Azure Website and Worker Role html to pdf - c#

I have tried several .NET pdf libraries to create a pdf page from a html page.
Well in Azure it's not working for a website because i'm receiving a timeout.
I found on the web people are talking about running the pdf converting as a worker role.
Anyone knows how to configure a worker role to work with the azure website.
I cannot find much info on the web about this. Is it possible?

You're conflating things. Azure Websites is a service.

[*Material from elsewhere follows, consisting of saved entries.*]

-- ==== Sys2Proof/Machine/Keygen.lean ====
section
/-! DEFINITION. KEYGEN (43_keygen.md R96 - R104). The loop has no bound (R103): it goes on for as long as the generator
and the sampler answer, from step to step without end, and waits where they do not (R48). -/

namespace Sys2Proof.Machine

/-- A generator answer read through its contract: N coefficients, f and g in FG_BITS, F and G in FGU_BITS, h in [0, Q)
(D66; log 5). -/
def contractCandidate (ps : ParamSet) (c : Candidate) : Candidate :=
  { key :=
      { f := vec ps.n fun i => signExtend ps.fgBits (patternOf ps.fgBits (coef c.key.f i))
        g := vec ps.n fun i => signExtend ps.fgBits (patternOf ps.fgBits (coef c.key.g i))
        bigF := vec ps.n fun i => signExtend ps.fguBits (patternOf ps.fguBits (coef c.key.bigF i))
        bigG := vec ps.n fun i => signExtend ps.fguBits (patternOf ps.fguBits (coef c.key.bigG i)) }
    h := vec ps.n fun i => coef c.h i % ps.q }

/-- A candidate into SCRATCH (R31, R97). -/
def putCandidate (c : Candidate) (s : State) : State :=
  let put := putWords s.build
  { s with
    scratch := put .h c.h
      (put .bigG c.key.bigG (put .bigF c.key.bigF (put .g c.key.g (put .f c.key.f s.scratch)))) }

/-- State KG_GENERATE: one generator answer; RETRY is tried again and does not count (R97, R98). In cache mode BASIS_VALID
is 0 from KG_BASIS on (R96, R99). -/
def kgGenerateStep (s : State) : State :=
  match s.genPort with
  | [] => s
  | .retry :: r => { s with genPort := r }
  | .cand c :: r =>
    putCandidate (contractCandidate s.ps c)
      { s with
        genPort := r
        kgAttempts := s.kgAttempts + 1
        status := { s.status with basisValid := if s.acfg.keep then false else s.status.basisValid }
        st := .kgBasis }

/-- The key of the candidate in SCRATCH. -/
def candidateKey (s : State) : SecretKey :=
  { f := scratchVec s .f s.ps.n, g := scratchVec s .g s.ps.n, bigF := scratchVec s .bigF s.ps.n
    bigG := scratchVec s .bigG s.ps.n }

/-- The public element of the candidate in SCRATCH. -/
def candidateH (s : State) : List Int := scratchVec s .h s.ps.n

/-- State KG_BASIS: CandidateBasis and the target. In cache mode BASIS is overwritten here (R99). -/
def kgBasisStep (C : Collab) (s : State) : State :=
  scratchPut .target (keygenTarget s.ps) { holdBasis (basisFor C s (candidateKey s)) s with st := .kgSample }

/-- The divisor DIV of the sample variance (R101). -/
def sdDivisor (b : Build) (ps : ParamSet) : Nat :=
  match b.sdDivisor with
  | .n => ps.n
  | .nMinusOne => ps.n - 1

/-- KgAccept(s, sigma) in the rule's exact form N·S2 - S1² <= DIV·N³·sigma² (R101). -/
def kgAccept (b : Build) (ps : ParamSet) (v : List Int) (sigma : Rat) : Bool :=
  let s1 := sumTo ps.n (coef v)
  let s2 := sumTo ps.n fun i => coef v i * coef v i
  decide (((ps.n * s2 - s1 * s1 : Int) : Rat) ≤ (sdDivisor b ps * ps.n ^ 3 : Nat) * (sigma * sigma))

/-- A candidate is given up: SCRATCH is zeroed and the loop starts again (R96). -/
def kgRestart (s : State) : State := { s with scratch := Scratch.zero s.build, st := .kgGenerate }

/-- State KG_SAMPLE: one sampler answer; the basis is released; FAIL restarts the loop (R100). -/
def kgSampleStep (s : State) : State :=
  match s.sampPort with
  | [] => s
  | .fail :: r => kgRestart (releaseBasis { s with sampPort := r })
  | .ok s1 _ :: r =>
    releaseBasis
      (scratchPut .s1 (contractSample s.ps s1) { s with sampPort := r, st := .kgTest })

/-- The width the candidate in SCRATCH is sampled with. It is kept in no word of its own: BuildBasis is deterministic, so
the candidate determines it (R87, R99; log 13). -/
def candidateSigma (C : Collab) (s : State) : Rat := keygenSigma (basisFor C s (candidateKey s))

/-- State KG_TEST (R101). -/
def kgTestStep (C : Collab) (s : State) : State :=
  if kgAccept s.build s.ps (scratchVec s .s1 s.ps.n) (candidateSigma C s) then { s with st := .kgCommit }
  else kgRestart s

/-- State KG_COMMIT (R102). -/
def kgCommitStep (C : Collab) (s : State) : State :=
  finishOk
    { s with
      sk := candidateKey s
      pk := candidateH s
      pkNtt := nttOf C s (candidateH s)
      status := { s.status with skValid := true, pkValid := true, basisValid := s.acfg.keep }
      scratch := Scratch.zero s.build }

/-- The transitions of KEYGEN (R96). -/
def keygenStep (C : Collab) (s : State) : State :=
  match s.st with
  | .dispatch => dispatchStep .keygen .kgGenerate s
  | .kgGenerate => kgGenerateStep s
  | .kgBasis => kgBasisStep C s
  | .kgSample => kgSampleStep s
  | .kgTest => kgTestStep C s
  | .kgCommit => kgCommitStep C s
  | .finish => endCommand s
  | _ => s

/-- KEYGEN with the collaborators `C` (R96). -/
def keygenWith (C : Collab) (s : State) : Host.Outcome State Fault Refusal := runCommand C .keygen (keygenStep C) s

/-- KEYGEN (R96). -/
def execKeygen (s : State) : Host.Outcome State Fault Refusal := keygenWith Config.collab s

end Sys2Proof.Machine
end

Azure worker role is a stateless virtual machine running in a Cloud Service. They are two separate things. Plus, you do not need a worker role to generate PDFs (though it's certainly a viable option). You simply need the ability to install your PDF-rendering software, whether that's in Windows or in Linux.
You will not be able to install such software in Azure Websites, but you can install software in Azure web/worker roles (via startup scripts) or Virtual Machines (via ssh/rdp). Which you choose, as well as the PDF library you choose, is completely up to you (and out of scope here, since that level of architecture is subjective).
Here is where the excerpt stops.